-- ==== Sys2Proof/Tests/Slice0.lean ====
section
/-!
SUPPORT. Tests: words that the spec prints, ill-formed instructions that the checks refuse, one step of instructions with results from the
spec's rules, and for every statement a state and operands that meet its hypotheses.
-/
namespace Sys2Proof.Machine

set_option Elab.async false

/-! ## Decoding: words written out from the spec's encodings -/

/-- What the decoder reads from words. -/
def dec (l : List (BitVec 32)) : Dec := decodeWords (wordsOf l)

/-- 09, the table of worked encodings. -/
theorem test_decode_worked :
    dec [0x0804A604] = .ok (.add ⟨6, 5, .imm 1⟩) ∧ dec [0x0430A604] = .ok (.add ⟨6, 5, .cw 12⟩) ∧
    dec [0x0C00A605, 1, 0] = .ok (.add ⟨6, 5, .lit 1⟩) ∧ dec [0x00082104] = .ok (.add ⟨1, 1, .reg 2⟩) ∧
    dec [0x0268E540] = .ok (.ld ⟨0, .small 1, false, false, 3, 2, 7, 5⟩) ∧
    dec [0x2268E540] = .ok (.ld ⟨2, .small 1, false, false, 3, 2, 7, 5⟩) ∧ dec [0x31882480] = .ok (.vfma ⟨0, 3, 2, 1, 4⟩) := by decide

/-- 10, the worked trace at 0x100: a literal, a bundle's second half, windows, a branch back, and the three refusals. -/
theorem test_decode_trace :
    dec [0x0C00A605, 0x3E8, 0] = .ok (.add ⟨6, 5, .lit 1000⟩) ∧ dec [0x00182384] = .ok (.vaddS ⟨0, 0, 6, 1, 3⟩) ∧
    dec [0x301CC510] = .ok (.div ⟨3, 5, 6, .reg 7⟩) ∧ dec [0xFFA8C520] = .ok (.br .lt 5 6 0x7FD) ∧
    dec [0x1268E544] = .bad 4 0 ∧ dec [0x39882480] = .bad 8 0 ∧ dec [0x00000038] = .bad 1 0 ∧
    dec [0] = .ok (.illegalInstruction 0) := by decide

/-- 11: BFXU, and the listing of its worked example. -/
theorem test_decode_scalar :
    dec [0x0000C50E, 0x0000C801, 0] = .ok (.bfxu ⟨5, 6, 8, 3⟩) ∧ dec [0x34] = .ok .nop ∧ dec [0x10000034] = .ok .yield ∧
    dec [0x20000034] = .ok .halt ∧ dec [0x70000034] = .ok .eret ∧ dec [0x68150034] = .ok (.sets 5 8) ∧
    dec [0x00A00620] = .ok (.br .eq 6 0 5) ∧ dec [0x1018A71C] = .ok (.remu ⟨1, 7, 5, .reg 6⟩) ∧
    dec [0xFFFF8024] = .ok (.jmp 0x7FFFC) ∧ dec [0x30140034] = .ok (.trap (.reg 5)) ∧ dec [0x58080934] = .ok (.gets 9 2) ∧
    dec [0xF01CA808] = .ok (.sel ⟨8, 5, .reg 7⟩) ∧ dec [0x28E02408] = .ok (.sltu ⟨4, 1, .imm 56⟩) := by decide

/-- 12, 16, 19: barriers, paths and culvert commands. -/
theorem test_decode_memory :
    dec [0x080C0058] = .ok (.fence .die) ∧ dec [0x18040058] = .ok (.drain .mem) ∧ dec [0x28000058] = .ok (.bar 0) ∧
    dec [0x38000058] = .ok (.sbar 0) ∧ dec [0x68010058] = .ok (.flume 0 8) ∧
    dec [0x08000966, 0x200, 0] = .ok (.cpy ⟨0, .imm 0, 0, 9, 2⟩) ∧ dec [0x0800096A, 0x201, 0] = .ok (.cchain ⟨0, .imm 0, 0, 9, 2⟩) := by
  decide

/-- 13, the worked loop over 70 elements. -/
theorem test_decode_vector :
    dec [0xD8000894] = .ok (.vlen ⟨2, 0, 0, 0, 8⟩) ∧ dec [0x4800A194] = .ok (.whilelt ⟨2, 0, 0, 5, 1⟩) ∧
    dec [0x0880C1A4] = .ok (.vld ⟨0, 2, 1, 6, 1⟩) ∧ dec [0x08844288] = .ok (.viadd ⟨2, 1, 1, 2, 2⟩) ∧
    (∃ x, dec [0x080047A2, 0, 0] = .ok (.vredadd x) ∧ x.d = 7 ∧ x.a = 2 ∧ x.ty = 2) := by
  refine ⟨by decide, by decide, by decide, by decide, _, rfl, by decide⟩

/-- 14, 16: the matrix instructions. -/
theorem test_decode_matrix :
    dec [0x000001CC] = .ok (.mzero 1) ∧ dec [0x181400CC] = .ok (.mpri 5) ∧
    (∃ x, dec [0x0800C0C2, 0x4042, 0] = .ok (.wld x) ∧ x.tile = 0 ∧ x.seg = 2 ∧ x.a = 6 ∧ x.f = 8 ∧ x.wf = 1) ∧
    (∃ x, dec [0x0800C0C6, 0x00010040, 0x69] = .ok (.mma x) ∧ x.tile = 1 ∧ x.pt = false ∧ x.a = 6 ∧ x.f = 9 ∧ x.fseg = 3 ∧ x.rm1 = 0) ∧
    (∃ x, dec [0x0424E0CA, 0, 0] = .ok (.msacc x) ∧ x.b = .cw 9 ∧ x.a = 7 ∧ x.acc = false ∧ x.pt = false) ∧
    (∃ x, dec [0x000000D2, 0x80000001, 0x2800020C] = .ok (.mstqKv x) ∧ x.fin = true ∧ x.val = true ∧ x.r = 12 ∧ x.fseg = 2) := by
  refine ⟨by decide, by decide, ⟨_, rfl, by decide⟩, ⟨_, rfl, by decide⟩, ⟨_, rfl, by decide⟩, ⟨_, rfl, by decide⟩⟩

/-- 15, 17, 18: edits, SETTLE, SILT and the loop instructions. -/
theorem test_decode_context :
    dec [0x001889E2, 0x00000500, 0] = .ok (.edins ⟨0, .reg 6, 4, 9, 5⟩) ∧ dec [0x001889E2, 1, 0] = .ok (.eddel ⟨0, .reg 6, 4, 9, 0⟩) ∧
    dec [0x081C8BE6, 0, 0] = .ok (.settle ⟨0, 11, 4, .imm 7⟩) ∧ dec [0x0C0094E7, 2, 0, 0x100010, 0] = .ok (.silt ⟨0, 20, 4, .lit 0x100010⟩) ∧
    dec [0x0000A0EE, 1, 0] = .ok (.facc 0 5) ∧ dec [0x000000EE, 2, 0] = .ok (.fend 0) ∧
    dec [0x080000EE, 0x200, 0] = .ok (.fcst ⟨0, .imm 0, 0, 0, 2⟩) := by decide

/-- The encoder gives back the printed words of one instruction of each format. -/
theorem test_encode_formats :
    encode (.add ⟨6, 5, .lit 1⟩) = [0x0C00A605, 1, 0] ∧ encode (.ld ⟨2, .small 1, false, false, 3, 2, 7, 5⟩) = [0x2268E540] ∧
    encode (.br .lt 5 6 0x7FD) = [0xFFA8C520] ∧ encode (.jmp 0x7FFFC) = [0xFFFF8024] ∧ encode (.vfma ⟨0, 3, 2, 1, 4⟩) = [0x31882480] ∧
    encode (.cpy ⟨0, .imm 0, 0, 9, 2⟩) = [0x08000966, 0x200, 0] := by decide

/-! ## Instructions that no words hold: one for each check -/

/-- An ill-formed instruction for each check of `Instr.wf`. -/
def illFormed : List Instr :=
  [.bfxs ⟨1, 2, 60, 5⟩, .bfxu ⟨1, 2, 63, 1⟩, .bfi ⟨1, 2, .imm 0, 33, 31⟩, .call 0 4, .jmpr 1 (.lit 0), .callr ⟨1, 2, .lit 0⟩,
   .callr ⟨0, 2, .imm 0⟩, .sets 0x12 1, .illegalInstruction 4, .ld ⟨0, .small 0, false, true, 3, 1, 2, 3⟩,
   .ldf ⟨0, .small 0, true, false, 3, 1, 2, 3⟩, .feset ⟨1, 2, 1, 0⟩, .feclr ⟨1, 2, 1, 0⟩,
   .amoadd ⟨0, .imm 1, 2, 3, 0, false, false, true, 1, 4⟩, .amofadd ⟨0, .imm 1, 2, 3, 0, false, false, true, 1, 0⟩] ++
  ([.vadd ⟨2, 0, 1, 2, 3⟩, .vaddS ⟨3, 0, 1, 2, 3⟩, .vabs ⟨0, 0, 1, 2, 3⟩, .vrcpe ⟨2, 0, 0, 2, 3⟩, .viadd ⟨0, 0, 1, 2, 3⟩,
    .viaddS ⟨1, 0, 1, 2, 3⟩, .vcmp .eq ⟨0, 0, 1, 2, 8⟩, .vcmp .ltu ⟨0, 0, 1, 2, 3⟩, .vcmp .ord ⟨2, 0, 1, 2, 3⟩, .pand ⟨0, 0, 1, 2, 3⟩,
    .por ⟨1, 0, 0, 2, 3⟩, .pxor ⟨0, 0, 0, 8, 3⟩, .pandn ⟨0, 0, 0, 2, 9⟩, .whilelt ⟨0, 0, 1, 2, 3⟩, .whilele ⟨0, 0, 0, 2, 8⟩,
    .vpopc ⟨0, 0, 0, 8, 3⟩, .vfirst ⟨0, 0, 1, 2, 3⟩, .vmov ⟨0, 0, 1, 2, 3⟩, .viota ⟨0, 0, 0, 0, 3⟩, .viota ⟨2, 0, 0, 1, 3⟩,
    .vlen ⟨0, 1, 0, 0, 3⟩, .vlen ⟨0, 0, 0, 1, 3⟩, .vrope ⟨2, 0, 1, 2, 3⟩] : List Instr) ++
  ([.vdiv ⟨0, 2, 0, 1, 2, 3, 0, false⟩, .vdiv ⟨0, 0, 0, 1, 2, 3, 0, true⟩, .vsqrt ⟨0, 0, 0, 1, 2, 3, 0, false⟩,
    .vexp ⟨0, 0, 0, 0, 2, 3, 1, false⟩, .vredadd ⟨0, 0, 0, 1, 2, 3, 0, false⟩, .vredmax ⟨0, 2, 0, 0, 2, 3, 0, true⟩,
    .vst ⟨1, 0, 0, 2, 3⟩, .vldStrided ⟨0, 1, 0, 2, 3, 0, true, 1, 4⟩, .vstStrided ⟨1, 0, 0, 2, 3, 0, false, 1, 4⟩,
    .vldx ⟨0, 2, 0, 1, 2, 3, .small 0, 0, true, 1⟩, .vstx ⟨1, 0, 0, 1, 2, 3, .small 0, 0, false, 1⟩,
    .vldq ⟨0, 2, 0, 1, 2, 3, 1, 1, 4, 5⟩, .vldq ⟨0, 0, 0, 1, 2, 3, 0, 1, 4, 5⟩, .vstq ⟨1, 0, 0, 1, 2, 3, 1, 1, 4, 5⟩,
    .vcvt ⟨0, 0, 1, 2, 0, 0, 5, 0⟩, .vcvt ⟨0, 0, 1, 2, 0, 0, 1, 1⟩, .vcvt ⟨0, 0, 1, 2, 2, 0, 1, 0⟩] : List Instr) ++
  ([.wld ⟨0, .imm 0, 1, 2, 0, 0, 3, 1⟩, .mma ⟨0, .imm 0, 1, 2, 0, 0, false, 0, false, 0, 1, 3⟩,
    .mma ⟨0, .reg 0, 0, 2, 23, 1, false, 0, false, 0, 1, 3⟩, .mma ⟨0, .reg 0, 1, 2, 24, 1, false, 0, false, 0, 1, 3⟩,
    .mst ⟨0, .imm 0, 1, false, 0, 0, false, 7⟩, .mlda ⟨0, .imm 0, 1, true, 0, 0, false, 3⟩,
    .mstq ⟨0, .imm 0, 1, 2, 0, false, 0, 0, false, 3, 1, 4⟩,
    .mstqKv ⟨0, .imm 0, 1, 0, 16, 0, false, false, false, false, false, 0, 1, 2⟩,
    .mstqKv ⟨0, .imm 0, 0, 0, 0, 0, false, false, false, true, false, 0, 1, 2⟩,
    .mstqKv ⟨0, .imm 0, 0, 1, 0, 0, false, false, false, false, false, 0, 1, 2⟩, .eddel ⟨0, .imm 0, 1, 2, 3⟩,
    .silt ⟨0, 3, 1, .imm 0⟩, .silt ⟨0, 0, 1, .imm 0⟩, .fcst ⟨0, .imm 0, 1, 1, 2⟩] : List Instr)

theorem test_wf_refuses : (illFormed.all fun i => !i.wf) = true := by decide

/-- Values at the edge of what the checks admit. -/
theorem test_wf_admits : (([.bfxs ⟨1, 2, 60, 3⟩, .callr ⟨1, 2, .imm 0⟩, .mst ⟨0, .imm 0, 1, false, 0, 0, false, 8⟩,
    .mma ⟨0, .reg 0, 0, 2, 24, 1, false, 0, false, 0, 1, 3⟩, .vcvt ⟨0, 0, 1, 2, 1, 0, 1, 0⟩, .silt ⟨0, 2, 1, .imm 0⟩] : List Instr).all Instr.wf) =
    true := by decide

/-! ## A small machine -/

/-- Segment 1: device addresses 0 to 0xFFFF; segments 2 and 3: the first 8 KiB of AB; each with every right. -/
def segMem : Seg := ⟨1#64 <<< 63, w64 (31 * 2 ^ 59 + 0xFFFF)⟩
def segAb : Seg := ⟨w64 (2 ^ 63 + 2 ^ 61), w64 (31 * 2 ^ 59 + 0x1FFF)⟩

/-- A thread of task 1 on its vcore 0, with nothing outstanding. -/
def demoT : Thread := { Thread.blank with
  uid := 7, task := 1, vu := 1024, pc := 0x40, tvec := 0x80,
  g := (Vector.replicate 32 0).set 5 0x100 |>.set 6 0xA5F0 |>.set 7 3,
  sg := (Vector.replicate 8 {}).set 0 fetchSeg |>.set 1 segMem |>.set 2 segAb |>.set 3 segAb }

/-- Its task and its vcore. -/
def demoK : Task := { tid := 1, fn := 0, tag := 5, q := 0, prio := 0, st := .running, placedGangs := [0], absz := 2, npt := 2, nacc := 2, save := 2 ^ 40,
                      nwb := 2, levels := [⟨true, false, 5, 4, 1⟩, ⟨false, true, 2, 1, 1024⟩, ⟨false, false, 1, 0, 1⟩] }
def demoV : Vcore := { vu := 1024, task := 1, idx := 0, placed := true, pslots := List.range 8 }

/-- The machine in which a thread of that task has just been given its turn; device addresses 0 to 0xFFFF are mapped to the page at
0x10000. -/
def demoOf (t : Thread) (k : Task := demoK) : State :=
  fetchTables.foldl (fun s x => s.setNum x.1 8 x.2) { State.reset with
    nextUid := 8, nextTask := 2, cur := some 7, threads := [t], vcores := [demoV], tasks := [k], functab := 0x1000, ready := true }

def demo : State := demoOf demoT

/-- `Issuing` as a check. -/
def issuingB (s : State) (t : Thread) : Bool :=
  decide (s.cur = some t.uid) && decide (s.thread? t.uid = some t) && decide (t.shadow = none) && decide (t.lane = none)

theorem issuing_of {s : State} {t : Thread} (h : issuingB s t = true) : Issuing s t := by
  simp only [issuingB, Bool.and_eq_true, decide_eq_true_eq] at h
  obtain ⟨⟨⟨a, b⟩, c⟩, d⟩ := h
  exact ⟨a, b, c, d⟩

/-- `Calm` as a check. -/
def calmB (s : State) (t : Thread) : Bool :=
  issuingB s t && decide (t.windows = []) && decide (t.pend = []) && decide (t.verdicts = []) && decide (t.late = []) &&
  decide (t.runnels = []) && decide (t.loop = none) && decide (t.failed = []) &&
  s.threads.all fun x => match x.lane with | some l => l.loopOf != t.uid | none => true

theorem calm_of {s : State} {t : Thread} (h : calmB s t = true) : Calm s t := by
  simp only [calmB, Bool.and_eq_true, decide_eq_true_eq, List.all_eq_true] at h
  obtain ⟨⟨⟨⟨⟨⟨⟨⟨a, b⟩, c⟩, d⟩, e⟩, f⟩, g⟩, i⟩, j⟩ := h
  refine ⟨issuing_of a, b, c, d, e, f, g, i, ?_⟩
  intro x hx l hl
  have := j x hx
  rw [Option.mem_def] at hl
  simpa [hl] using this

/-- `Reaches` as a check. -/
def reachB (s : State) (t : Thread) (seg : BitVec 3) (e : Int) (size align need : Nat) (wr : Bool) (mig : SegA → Bool) (lcOk : Bool)
    (p : Place) : Bool :=
  match s.unit seg e size align need wr with
  | .ok a =>
    (a.space != 1 || (s.away t == false && decide ((s.vcore t.vu).stageAt t.spt a.addr size = none))) &&
    (!mig a || decide (s.migrateTo (s.sliceNow a) = none)) &&
    (match s.trans a wr lcOk (b2n wr) with | .ok q => decide (q = p) | _ => false)
  | .bad _ => false

theorem reach_of {s : State} {t : Thread} {seg : BitVec 3} {e : Int} {size align need : Nat} {wr : Bool} {mig : SegA → Bool}
    {lcOk : Bool} {p : Place} (h : reachB s t seg e size align need wr mig lcOk p = true) :
    Reaches s t seg e size align need wr mig lcOk p := by
  unfold reachB at h
  split at h
  · rename_i a ha
    simp only [Bool.and_eq_true, Bool.or_eq_true, bne_iff_ne, ne_eq, beq_iff_eq, decide_eq_true_eq, Bool.not_eq_true'] at h
    obtain ⟨⟨h1, h2⟩, h3⟩ := h
    refine ⟨a, ha, ?_, ?_, ?_⟩
    · intro h; rcases h1 with h1 | h1
      · exact absurd h h1
      · exact h1
    · intro h; rcases h2 with h2 | h2
      · rw [h] at h2; cases h2
      · exact h2
    · split at h3
      · rename_i q hq; rw [hq]; simp at h3; rw [h3]
      · cases h3
  · cases h

/-- A snapshot load of a place brings the newest value: none of its words is poisoned or has an earlier one to show. -/
def snapB (s : State) (p : Place) (n : Nat) : Bool := !s.me.spec && decide (s.poisonTrap p n = none) && (p.space != 0 || !s.hasOld p n)

theorem snap_of {s : State} {p : Place} {n : Nat} (h : snapB s p n = true) : Snapshot s p n (s.readP p n) s := by
  simp only [snapB, Bool.and_eq_true, Bool.not_eq_true', decide_eq_true_eq] at h
  obtain ⟨⟨h1, h2⟩, h3⟩ := h
  simp [Snapshot, State.loadBoth, h1, h2, h3]

theorem free_of {t : Thread} (h : t.pend = []) (rs : List R5) : t.freeOf rs := by
  intro y hy; rw [h] at hy; cases hy

theorem demo_calm : Calm demo demoT := calm_of (by decide +kernel)
theorem demo_issuing : Issuing demo demoT := demo_calm.toIssuing
theorem demo_free (rs : List R5) : demoT.freeOf rs := free_of rfl rs

/-- A constant-window operand that can be read at once (10 R242). -/
theorem demo_cw : demo.bReady (.cw 3) := by unfold State.bReady; decide +kernel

WORK TO BE COMPLETED: In the listing above, find the line with "worked encodings. -/" and the line with "dec [0x0C00A605, 1, 0]"; set down exactly those two lines and every line between them, nothing more.

RESPONSE:
/-- 09, the table of worked encodings. -/
theorem test_decode_worked :
    dec [0x0804A604] = .ok (.add ⟨6, 5, .imm 1⟩) ∧ dec [0x0430A604] = .ok (.add ⟨6, 5, .cw 12⟩) ∧
    dec [0x0C00A605, 1, 0] = .ok (.add ⟨6, 5, .lit 1⟩) ∧ dec [0x00082104] = .ok (.add ⟨1, 1, .reg 2⟩) ∧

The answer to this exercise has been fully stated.